= Diaz (musician) =

Norwegian rapper (born 1976)

Diaz (full name Andres Rafael Diaz) is a rapper from Jessheim, Norway, born 26 July 1976. His father, Andres Rafael Diaz Rosa, is Spanish, and his mother, Inger, is Norwegian.

He has released three solo albums: 2050, Velkommen Hjem, Andres (Welcome Home, Andres), and Jessheimfanden. All paying homage to his hometown of Jessheim, which lies some 40 km N/NE of Norway's capital, Oslo, close to the city's airport, Gardermoen. 2050 is the postal code for Jessheim. Velkommen Hjem, Andres refers to the Norwegian film Velkommen Hjem, Anders, which was filmed in 1985 in Jessheim with a cast of local actors.

In addition to this, he has collaborated on numerous singles and albums by artists like Warlocks, Opaque, Tommy Tee, Wu-Tang Clan's RZA, and kapasiteettiyksikkö

The album Velkommen Hjem Andres includes the song "Mitt Terningkast," which Diaz's childhood friends Shagrath and Galder of the symphonic black metal band Dimmu Borgir made in collaboration with. The song "Hats Off to Aruto", a tribute to another childhood friend, was briefly popular in the United States.

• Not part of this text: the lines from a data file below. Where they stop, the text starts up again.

-- ==== Sys2Proof/Proofs/ProgramsVerified.lean ====
section
/-! SUPPORT. The end of a program and its verify: the bytes in the memory, and what a match or a mismatch leads to (R119, R126, R127, R134 to R138, R142, R145, R182). -/

namespace Sys2Proof.Machine

open Sys2Proof.Safety

/-! ### The bytes of a program (R127, R142) -/

theorem memRun_length (m : Memory) : ∀ (n a : Nat), (memRun m a n).length = n
  | 0, _ => rfl
  | n + 1, a => by rw [memRun, List.length_cons, memRun_length m n (a + 1)]

theorem programMade_length (p : Program) (s : State) : (programMade p s).length = p.data.length := by
  unfold programMade programmed
  split <;> simp [memRun_length]

theorem leftRun_length (given : Option (List Byte)) (made : List Byte) : (leftRun given made).length = made.length := by
  cases given with
  | none => rfl
  | some bs => simp only [leftRun, List.length_append, List.length_take, List.length_drop]; omega

/-- The bytes that a verify reads where a program was made (R142, logs 8 and 22). -/
def verified (seen : Option (List Byte)) (p : Program) (s : State) : List Byte := leftRun seen (programMade p s)

/-- The node once a program has left its bytes in the memory (R127). -/
def programLeft (seen : Option (List Byte)) (p : Program) (s : State) : State :=
  { s with flash := memStore s.flash p.address (verified seen p s) }

section
variable (seen : Option (List Byte)) {p : Program} {s : State}

theorem verified_length : (verified seen p s).length = p.data.length := (leftRun_length _ _).trans (programMade_length p s)

/-- A program changes no byte but its own. -/
theorem programLeft_outside (form : memoryForm s) {a : Nat} (outside : a < p.address ∨ p.address + p.data.length ≤ a) :
    memRead (programLeft seen p s).flash a = memRead s.flash a :=
  memRead_memStore_outside _ _ form (by rwa [verified_length])

theorem programLeft_inside (form : memoryForm s) (inside : p.address + p.data.length ≤ 16777216) :
    memRun (programLeft seen p s).flash p.address p.data.length = verified seen p s := by
  have run := memRun_memStore (verified seen p s) p.address form (by rwa [verified_length])
  rwa [verified_length] at run

/-- Status's report alone, given twice, changes nothing (R127). -/
theorem programEnded_of_reported (programs : s.tsc.unit = .programming p) (reported : s.tsc.reported = true) :
    programEnded seen true s = s := by
  simp [programEnded, programs, reported]

/-- Status's report alone makes the program in the memory and starts the verify (R127, R142). -/
theorem programEnded_of_report (programs : s.tsc.unit = .programming p) (running : s.tsc.reported = false) :
    programEnded seen true s = operationReported (programLeft seen p s) := by
  simp [programEnded, programs, running, programLeft, verified]

/-- The end of the verify judges the bytes that stand in the memory (R142). -/
theorem programEnded_of_verify (programs : s.tsc.unit = .programming p) :
    programEnded seen false s =
      unitIdle (if verified seen p s = p.data then programMatched p.work (programLeft seen p s)
        else programFailed p (programLeft seen p s)) := by
  rw [programEnded, programs]
  rfl

end

/-! ### A take's entry under a change of its parts (R130) -/

section
variable {n : Byte} {t : Tsc} {e : DirEntry}

/-- The entry of n, changed, is found where it keeps its number and a part. -/
theorem entry_mapEntry {f : DirEntry → DirEntry} (number : ∀ x, (f x).number = x.number) (entry : t.entry n = some e)
    (kept : ((f e).stored.isSome || (f e).recording.isSome) = true) : (t.mapEntry n f).entry n = some (f e) := by
  have found (l : List DirEntry) (entry : l.find? (fun x => x.number == n) = some e) :
      ((l.map fun x => if x.number = n then f x else x).filter fun x => x.stored.isSome || x.recording.isSome).find?
        (fun x => x.number == n) = some (f e) := by
    induction l with
    | nil => cases entry
    | cons x l ih =>
      by_cases own : x.number = n
      · obtain rfl : x = e := by simpa [own] using entry
        simp [own, kept, number]
      · have later := ih (by simpa [own] using entry)
        rw [List.map_cons, if_neg own, List.filter_cons]
        split
        · simpa [own] using later
        · exact later
  exact found t.directory entry

theorem storedTake_mapStored {f : StoredTake → StoredTake} {x : StoredTake} (entry : t.entry n = some e) (stored : e.stored = some x) :
    ((t.mapStored n f).entry n).bind (·.stored) = some (f x) := by
  rw [Tsc.mapStored, entry_mapEntry (f := fun e => { e with stored := e.stored.map f }) (fun _ => rfl) entry (by simp [stored])]
  simp [stored]

/-- The entry that holds the recording is in the directory. -/
theorem recordingOf_mem {r : Recording} (records : t.recordingOf = some (e, r)) : e ∈ t.directory := by
  obtain ⟨x, listed, found⟩ := List.exists_of_findSome?_eq_some records
  obtain ⟨y, -, same⟩ := Option.map_eq_some_iff.mp found
  cases same
  exact listed

theorem entry_of_mem (listed : e ∈ t.directory) : ∃ x, t.entry e.number = some x :=
  Option.isSome_iff_exists.mp (List.find?_isSome.mpr ⟨e, listed, by simp⟩)

end

/-! ### A recording that becomes the stored take (R137) -/

/-- The stored take that a verified take close makes of a recording (R137). -/
def completedTake (r : Recording) (c : TakeClose) : StoredTake :=
  { generation := r.generation, state := .complete, lockPending := false, mask := r.mask, startPos := r.startPos
    initialMove := r.initialMove, length := c.length, endPos := some c.endPos, marks := c.marks, segments := r.segments }

section
variable {t : Tsc} {e : DirEntry} {r : Recording} {c : TakeClose} (records : t.recordingOf = some (e, r)) (closing : t.closing = some c)
include records closing

theorem completeRecording_eq :
    completeRecording t = retireSegments (match e.stored with | some old => old.segments | none => [])
      (Tsc.mapEntry e.number (fun x => { x with stored := some (completedTake r c), recording := none })
        { t with closing := none }) := by
  simp only [completeRecording, records, closing]
  rfl

theorem completeRecording_storedTake :
    ((completeRecording t).entry e.number).bind (·.stored) = some (completedTake r c) := by
  obtain ⟨x, entry⟩ := entry_of_mem (recordingOf_mem records)
  have found := entry_mapEntry (t := { t with closing := none }) (n := e.number) (e := x)
    (f := fun x => { x with stored := some (completedTake r c), recording := none }) (fun _ => rfl) entry rfl
  rw [completeRecording_eq records closing]
  exact (congrArg (fun x : Option DirEntry => x.bind (·.stored)) found :)

theorem completeRecording_retires {old : StoredTake} (stored : e.stored = some old) :
    (completeRecording t).eraseQueue = t.eraseQueue ++ (old.segments.filter fun g => !g.retire).map (·.sector) ∧
      (completeRecording t).bad = t.bad ++ (old.segments.filter fun g => g.retire).map (·.sector) := by
  rw [completeRecording_eq records closing, stored]
  exact ⟨rfl, rfl⟩

end

/-! ### What a verify leads to (R134 to R138, R145, R182) -/

theorem stepVerified_of_head {t : Tsc} {w : WriteEntry} {rest : List WriteEntry} {st : RecordStep} {more : List RecordStep}
    (queue : t.writeQueue = w :: rest) (steps : w.steps = st :: more) :
    stepVerified t = { t with writeQueue := if more = [] then rest else { w with steps := more } :: rest } := by
  cases more with
  | nil => simp [stepVerified, queue, steps]
  | cons x xs => simp [stepVerified, queue, steps]

/-- What the end of a lock makes of its stored take (R145). -/
def lockResult (ok : Bool) (x : StoredTake) : StoredTake :=
  if ok then { x with state := .locked, lockPending := false }
  else { x with
    lockPending := false, segments := x.segments.map fun g => if g.seq = 0 then { g with retire := true } else g }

Diaz started working as a DJ when he was 13 and has worked as a presenter on Norwegian Channel 24. He also used to run a record shop in Oslo, T&D Records, with mentor and producer Tommy Tee. Tommy Tee has produced much of Diaz's work and runs Tee Productions, the record label that publishes albums by Diaz, Warlocks, Gatas Parlament, and others. He also used to work as a label manager for BMG Music (Norway) and as a promoter for Universal Music (Norway). By 2003, he was one of Norway's foremost hip-hop artists.

Diaz retired from rap music, although he made a comeback appearance in October 2009. He studied business at the Norwegian School of Management. He has worked with the Salvation Army, and for the past three years, he has worked for the Norwegian Red Cross (Oslo Red Cross) with inner-city youth.